_What the task requires_
Quote exactly and only this range of lines in the data below: the line that holds "def State.deadLetter (s" to the line that holds "postmark := s.now", both included.

────────────────────────────────────────

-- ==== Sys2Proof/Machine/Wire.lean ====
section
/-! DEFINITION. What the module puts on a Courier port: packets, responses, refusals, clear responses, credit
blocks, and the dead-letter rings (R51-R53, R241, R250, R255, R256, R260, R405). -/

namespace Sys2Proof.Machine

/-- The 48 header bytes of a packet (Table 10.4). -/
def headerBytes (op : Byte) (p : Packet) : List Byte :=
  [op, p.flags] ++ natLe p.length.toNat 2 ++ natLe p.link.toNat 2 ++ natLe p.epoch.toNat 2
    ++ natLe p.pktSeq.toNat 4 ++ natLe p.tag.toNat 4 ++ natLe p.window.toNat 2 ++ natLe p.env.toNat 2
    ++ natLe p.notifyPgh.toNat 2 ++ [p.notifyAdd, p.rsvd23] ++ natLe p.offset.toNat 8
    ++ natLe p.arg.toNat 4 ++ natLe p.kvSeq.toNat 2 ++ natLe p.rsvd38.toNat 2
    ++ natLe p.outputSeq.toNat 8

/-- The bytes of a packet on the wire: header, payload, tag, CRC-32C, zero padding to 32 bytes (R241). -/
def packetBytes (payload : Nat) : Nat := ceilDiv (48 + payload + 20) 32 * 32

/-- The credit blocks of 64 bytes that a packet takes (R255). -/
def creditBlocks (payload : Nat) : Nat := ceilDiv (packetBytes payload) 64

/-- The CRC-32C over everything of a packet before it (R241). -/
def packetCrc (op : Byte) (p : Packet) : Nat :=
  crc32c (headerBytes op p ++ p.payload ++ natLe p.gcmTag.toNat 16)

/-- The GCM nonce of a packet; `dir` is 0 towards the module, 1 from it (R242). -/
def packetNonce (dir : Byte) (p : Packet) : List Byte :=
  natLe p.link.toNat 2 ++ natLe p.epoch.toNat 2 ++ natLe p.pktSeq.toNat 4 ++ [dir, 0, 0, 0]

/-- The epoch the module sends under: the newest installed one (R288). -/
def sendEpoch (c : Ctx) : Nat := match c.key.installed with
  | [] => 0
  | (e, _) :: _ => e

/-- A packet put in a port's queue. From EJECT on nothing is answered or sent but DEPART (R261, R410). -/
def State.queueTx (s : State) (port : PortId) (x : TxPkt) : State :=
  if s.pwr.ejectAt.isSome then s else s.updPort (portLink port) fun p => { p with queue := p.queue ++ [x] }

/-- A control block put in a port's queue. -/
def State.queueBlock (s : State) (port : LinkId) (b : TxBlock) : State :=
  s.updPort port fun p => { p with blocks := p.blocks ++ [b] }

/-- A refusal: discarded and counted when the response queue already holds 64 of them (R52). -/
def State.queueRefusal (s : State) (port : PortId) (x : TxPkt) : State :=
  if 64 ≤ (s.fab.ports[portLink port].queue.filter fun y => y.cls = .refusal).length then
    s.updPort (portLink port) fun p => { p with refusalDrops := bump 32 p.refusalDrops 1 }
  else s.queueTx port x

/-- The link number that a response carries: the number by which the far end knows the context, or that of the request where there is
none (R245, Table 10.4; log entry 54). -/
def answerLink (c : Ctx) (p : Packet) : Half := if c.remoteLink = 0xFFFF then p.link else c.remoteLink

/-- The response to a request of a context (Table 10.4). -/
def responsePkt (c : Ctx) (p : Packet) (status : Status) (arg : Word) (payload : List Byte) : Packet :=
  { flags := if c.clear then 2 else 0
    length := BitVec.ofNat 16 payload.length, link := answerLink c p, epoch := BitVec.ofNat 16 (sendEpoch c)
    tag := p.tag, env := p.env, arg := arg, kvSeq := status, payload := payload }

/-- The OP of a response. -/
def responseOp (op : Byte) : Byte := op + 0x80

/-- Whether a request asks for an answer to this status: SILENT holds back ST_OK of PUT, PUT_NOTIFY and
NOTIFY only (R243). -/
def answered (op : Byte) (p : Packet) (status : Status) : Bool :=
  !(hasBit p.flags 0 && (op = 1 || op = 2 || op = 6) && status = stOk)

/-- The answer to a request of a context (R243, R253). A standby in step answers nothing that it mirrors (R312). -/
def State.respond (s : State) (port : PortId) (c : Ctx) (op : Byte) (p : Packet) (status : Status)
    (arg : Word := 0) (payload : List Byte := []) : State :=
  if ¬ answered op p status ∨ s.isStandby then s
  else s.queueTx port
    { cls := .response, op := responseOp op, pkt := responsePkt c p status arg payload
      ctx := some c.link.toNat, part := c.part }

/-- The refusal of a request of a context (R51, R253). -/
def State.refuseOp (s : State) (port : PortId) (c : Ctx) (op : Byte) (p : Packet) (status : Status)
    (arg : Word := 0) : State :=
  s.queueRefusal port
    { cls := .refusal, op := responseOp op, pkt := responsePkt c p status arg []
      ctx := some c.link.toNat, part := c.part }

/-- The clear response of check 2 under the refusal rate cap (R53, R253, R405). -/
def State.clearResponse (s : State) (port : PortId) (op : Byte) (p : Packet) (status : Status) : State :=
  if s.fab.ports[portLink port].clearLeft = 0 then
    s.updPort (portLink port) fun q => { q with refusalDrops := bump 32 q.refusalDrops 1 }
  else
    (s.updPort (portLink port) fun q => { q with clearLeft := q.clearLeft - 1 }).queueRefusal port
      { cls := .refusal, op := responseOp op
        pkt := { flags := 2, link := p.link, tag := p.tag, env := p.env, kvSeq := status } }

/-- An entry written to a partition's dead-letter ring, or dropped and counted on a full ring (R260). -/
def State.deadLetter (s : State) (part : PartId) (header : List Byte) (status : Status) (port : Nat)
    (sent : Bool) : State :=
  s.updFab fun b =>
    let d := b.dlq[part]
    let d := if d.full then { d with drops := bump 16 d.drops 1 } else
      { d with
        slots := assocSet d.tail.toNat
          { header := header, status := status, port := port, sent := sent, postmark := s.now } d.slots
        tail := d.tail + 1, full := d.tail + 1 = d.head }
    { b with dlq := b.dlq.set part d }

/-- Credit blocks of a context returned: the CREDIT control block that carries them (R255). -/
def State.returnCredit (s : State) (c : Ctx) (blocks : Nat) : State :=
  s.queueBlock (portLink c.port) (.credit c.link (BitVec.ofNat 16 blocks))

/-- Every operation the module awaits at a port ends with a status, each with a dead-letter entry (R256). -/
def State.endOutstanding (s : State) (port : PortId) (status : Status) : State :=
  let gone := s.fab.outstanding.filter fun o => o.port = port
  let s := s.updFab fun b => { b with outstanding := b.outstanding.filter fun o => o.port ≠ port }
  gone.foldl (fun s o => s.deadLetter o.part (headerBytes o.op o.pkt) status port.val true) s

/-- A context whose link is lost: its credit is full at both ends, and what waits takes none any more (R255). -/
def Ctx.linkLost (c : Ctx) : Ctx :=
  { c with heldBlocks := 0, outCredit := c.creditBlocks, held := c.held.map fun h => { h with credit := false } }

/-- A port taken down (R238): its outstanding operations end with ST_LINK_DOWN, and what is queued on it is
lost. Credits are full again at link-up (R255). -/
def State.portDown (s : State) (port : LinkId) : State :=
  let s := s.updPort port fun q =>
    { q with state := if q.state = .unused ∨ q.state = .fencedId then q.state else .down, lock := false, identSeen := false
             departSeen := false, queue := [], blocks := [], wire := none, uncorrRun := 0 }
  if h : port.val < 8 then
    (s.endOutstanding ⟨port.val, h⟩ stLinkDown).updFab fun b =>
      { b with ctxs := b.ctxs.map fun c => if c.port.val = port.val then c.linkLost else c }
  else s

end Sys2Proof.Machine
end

────────────────────────────────────────

_Result of the exercise_
def State.deadLetter (s : State) (part : PartId) (header : List Byte) (status : Status) (port : Nat)
    (sent : Bool) : State :=
  s.updFab fun b =>
    let d := b.dlq[part]
    let d := if d.full then { d with drops := bump 16 d.drops 1 } else
      { d with
        slots := assocSet d.tail.toNat
          { header := header, status := status, port := port, sent := sent, postmark := s.now } d.slots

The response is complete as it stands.